The law was overturned because it was statistically shown that the law did not in fact provide additional health benefits to the mother.  As such, it could then be determined as an undue burden.

Abortion will never be overturned until "personage" is given to the unborn AND people are held responsible for their actions (the male and female) along with willingness to hold people financially responsible while also taking away parental rights.   

People don't earn the right to raise kids just because they can donate DNA or carry it in their womb for nine months.   Protecting the right of children (born and unborn) to exist as equal to adults, needs to happen as the foundation to some sanity. 

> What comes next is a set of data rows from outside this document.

-- ==== Sys2Proof/Laws/Encoder.lean ====
section
/-! SUPPORT. What the encoder emits. -/

namespace Sys2Proof.Machine

/-- A byte built from a value's low group (R74). -/
theorem makeByte_group (x : Nat) (c : Bool) :
    makeByte (group x 0) c = BitVec.ofNat 8 (x % 128 + (if c then 128 else 0)) := by
  apply BitVec.eq_of_toNat_eq
  rw [makeByte_toNat, group_toNat]
  cases c <;> simp <;> omega

/-- The loop emits what the algorithm emits, given passes enough (R111). -/
theorem encodeLoop_emits (fuel x : Nat) (h0 : x ≠ 0) (h : x < 2 ^ (7 * fuel)) :
    Emits x (encodeLoop fuel x) := by
  induction fuel generalizing x with
  | zero => simp at h; omega
  | succ n ih =>
    have hshift : x >>> 7 = x / 128 := by rw [Nat.shiftRight_eq_div_pow]
    rw [encodeLoop, hshift]
    rw [Nat.mul_add, Nat.pow_add] at h
    split
    · next h1 =>
      rw [makeByte_group]
      exact .more x _ h1 (ih _ h1 (by omega))
    · next h1 =>
      rw [makeByte_group]
      exact .last x h0 (by omega)

/-- `EncodeCore` emits the encoding of a W-bit value (R111). -/
theorem encodeCore_emits (w : Width) (v : Nat) (h : v < 2 ^ bits w) : Emits v (encodeCore w v) := by
  rw [encodeCore]
  split
  · next h0 => exact h0 ▸ .zero
  · next h0 =>
    exact encodeLoop_emits _ _ h0 (Nat.lt_of_lt_of_le h (Nat.pow_le_pow_right (by omega) (bits_le w)))

/-- The operand of an encode has W bits (R110). -/
theorem operandValue_lt (w : Width) (S : Operands) : operandValue w S < 2 ^ bits w :=
  Nat.mod_lt _ (Nat.two_pow_pos _)

/-- Everything about an emitted encoding: continuation bytes, then one last byte that is zero only for the
value zero, and together they have the value (R81, R122). -/
theorem Emits.spec {v : Nat} {e : List Byte} (h : Emits v e) :
    varintValue e = v ∧ ∃ (pre : List Byte) (b : Byte), e = pre ++ [b] ∧
      (∀ c ∈ pre, c.getLsbD 7 = true) ∧ b.getLsbD 7 = false ∧ (b = 0 → v = 0 ∧ pre = []) := by
  induction h with
  | zero => exact ⟨rfl, [], 0, rfl, by simp, rfl, by simp⟩
  | last x h0 h1 =>
    have hx : x < 128 := by omega
    have hb : (BitVec.ofNat 8 (x % 128)).toNat = x := by simp; omega
    refine ⟨by rw [varintValue_cons, hb]; simp; omega, [], _, rfl, by simp, ?_, ?_⟩
    · have := cont_eq (BitVec.ofNat 8 (x % 128))
      rw [cont, hb] at this
      rw [this]; simp; omega
    · intro h
      have := congrArg BitVec.toNat h
      rw [hb] at this
      simp at this; omega
  | more x rest h0 _ ih =>
    obtain ⟨hv, pre, b, rfl, hc, hb, hz⟩ := ih
    have hn : (BitVec.ofNat 8 (x % 128 + 128)).toNat = x % 128 + 128 := by simp; omega
    refine ⟨by rw [varintValue_cons, hv, hn]; omega, _ :: pre, b, rfl, ?_, hb, ?_⟩
    · have := cont_eq (BitVec.ofNat 8 (x % 128 + 128))
      rw [cont, hn] at this
      have h7 : (BitVec.ofNat 8 (x % 128 + 128)).getLsbD 7 = true := by rw [this]; simp
      intro c hm
      rcases List.mem_cons.mp hm with rfl | hm
      · exact h7
      · exact hc c hm
    · intro h
      exact absurd (hz h).1 h0

/-- An emitted encoding has a byte. -/
theorem Emits.pos {v : Nat} {e : List Byte} (h : Emits v e) : 1 ≤ e.length := by
  cases h <;> simp

/-- A value below `2^(7n)` takes at most `n` bytes. -/
theorem Emits.length_le {v : Nat} {e : List Byte} (h : Emits v e) (n : Nat) (hn : 1 ≤ n)
    (hv : v < 2 ^ (7 * n)) : e.length ≤ n := by
  induction h generalizing n with
  | zero => simpa using hn
  | last => simpa using hn
  | more x rest h0 _ ih =>
    obtain ⟨m, rfl⟩ : ∃ m, n = m + 1 := ⟨n - 1, by omega⟩
    rw [Nat.mul_add, Nat.pow_add] at hv
    have hm : 1 ≤ m := by
      rcases Nat.eq_zero_or_pos m with rfl | h
      · simp at hv; omega
      · exact h
    have := ih m hm (by omega)
    simpa using this

/-- An encoding of two bytes or more needs them: the value is at least `2^(7(L-1))`. -/
theorem Emits.le_value {v : Nat} {e : List Byte} (h : Emits v e) (h2 : 2 ≤ e.length) :
    2 ^ (7 * (e.length - 1)) ≤ v := by
  induction h with
  | zero => simp at h2
  | last => simp at h2
  | more x rest h0 hr ih =>
    have hp := hr.pos
    obtain ⟨m, hm⟩ : ∃ m, rest.length = m + 1 := ⟨rest.length - 1, by omega⟩
    rw [List.length_cons, hm, Nat.add_sub_cancel, Nat.mul_add, Nat.pow_add]
    rcases Nat.eq_zero_or_pos m with rfl | h
    · omega
    · have := ih (by omega)
      rw [hm, Nat.add_sub_cancel] at this
      omega

/-- The encoding of a W-bit value has at most `maxBytes(W)` bytes (R111). -/
theorem Emits.length_le_maxBytes {w : Width} {v : Nat} {e : List Byte} (h : Emits v e)
    (hv : v < 2 ^ bits w) : e.length ≤ maxBytes w :=
  h.length_le _ (by cases w <;> decide)
    (Nat.lt_of_lt_of_le hv (Nat.pow_le_pow_right (by omega) (bits_le w)))

/-- The encoder's output is a well-formed varint (R52, R122). -/
theorem Emits.wellFormed {w : Width} {v : Nat} {e : List Byte} (h : Emits v e)
    (hv : v < 2 ^ bits w) : WellFormedVarint w e := by
  have hl := h.length_le_maxBytes hv
  obtain ⟨hval, pre, b, rfl, hc, hb, -⟩ := h.spec
  exact .join hc hb (by simpa using hl) (by omega)

/-- Byte `i` of an emitted encoding: group `i` of the value, with bit 7 set below the last (R81). -/
theorem Emits.getElem {v : Nat} {e : List Byte} (h : Emits v e) (i : Nat) (hi : i < e.length) :
    e[i].toNat = v / 2 ^ (7 * i) % 128 + (if i + 1 < e.length then 128 else 0) := by
  induction h generalizing i with
  | zero => simp at hi; subst hi; simp
  | last x h0 h1 => simp at hi; subst hi; simp; omega
  | more x rest h0 hr ih =>
    cases i with
    | zero =>
      have hp : 0 + 1 < (BitVec.ofNat 8 (x % 128 + 128) :: rest).length := by
        have := hr.pos
        rw [List.length_cons]; omega
      rw [if_pos hp, List.getElem_cons_zero, BitVec.toNat_ofNat]
      simp; omega
    | succ i =>
      have hi' : i < rest.length := by simpa using hi
      rw [List.getElem_cons_succ, ih i hi', Nat.mul_add, Nat.pow_add, Nat.div_div_eq_div_mul,
        Nat.mul_comm (2 ^ (7 * i)), List.length_cons]
      simp

end Sys2Proof.Machine
end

If anyone claims this latest travesty of a Supreme Court ruling was based on anything other than pro-abortion politics, they're either extremely naive, or else lying.

Apparently, since Roe v. Wade, baby-killing has been enshrined by the courts as highest "right" in the land, completely unassailable.  This ruling certainly has no basis in the Constitution, which nowhere mentions abortion, much less enshrines it as an absolute right.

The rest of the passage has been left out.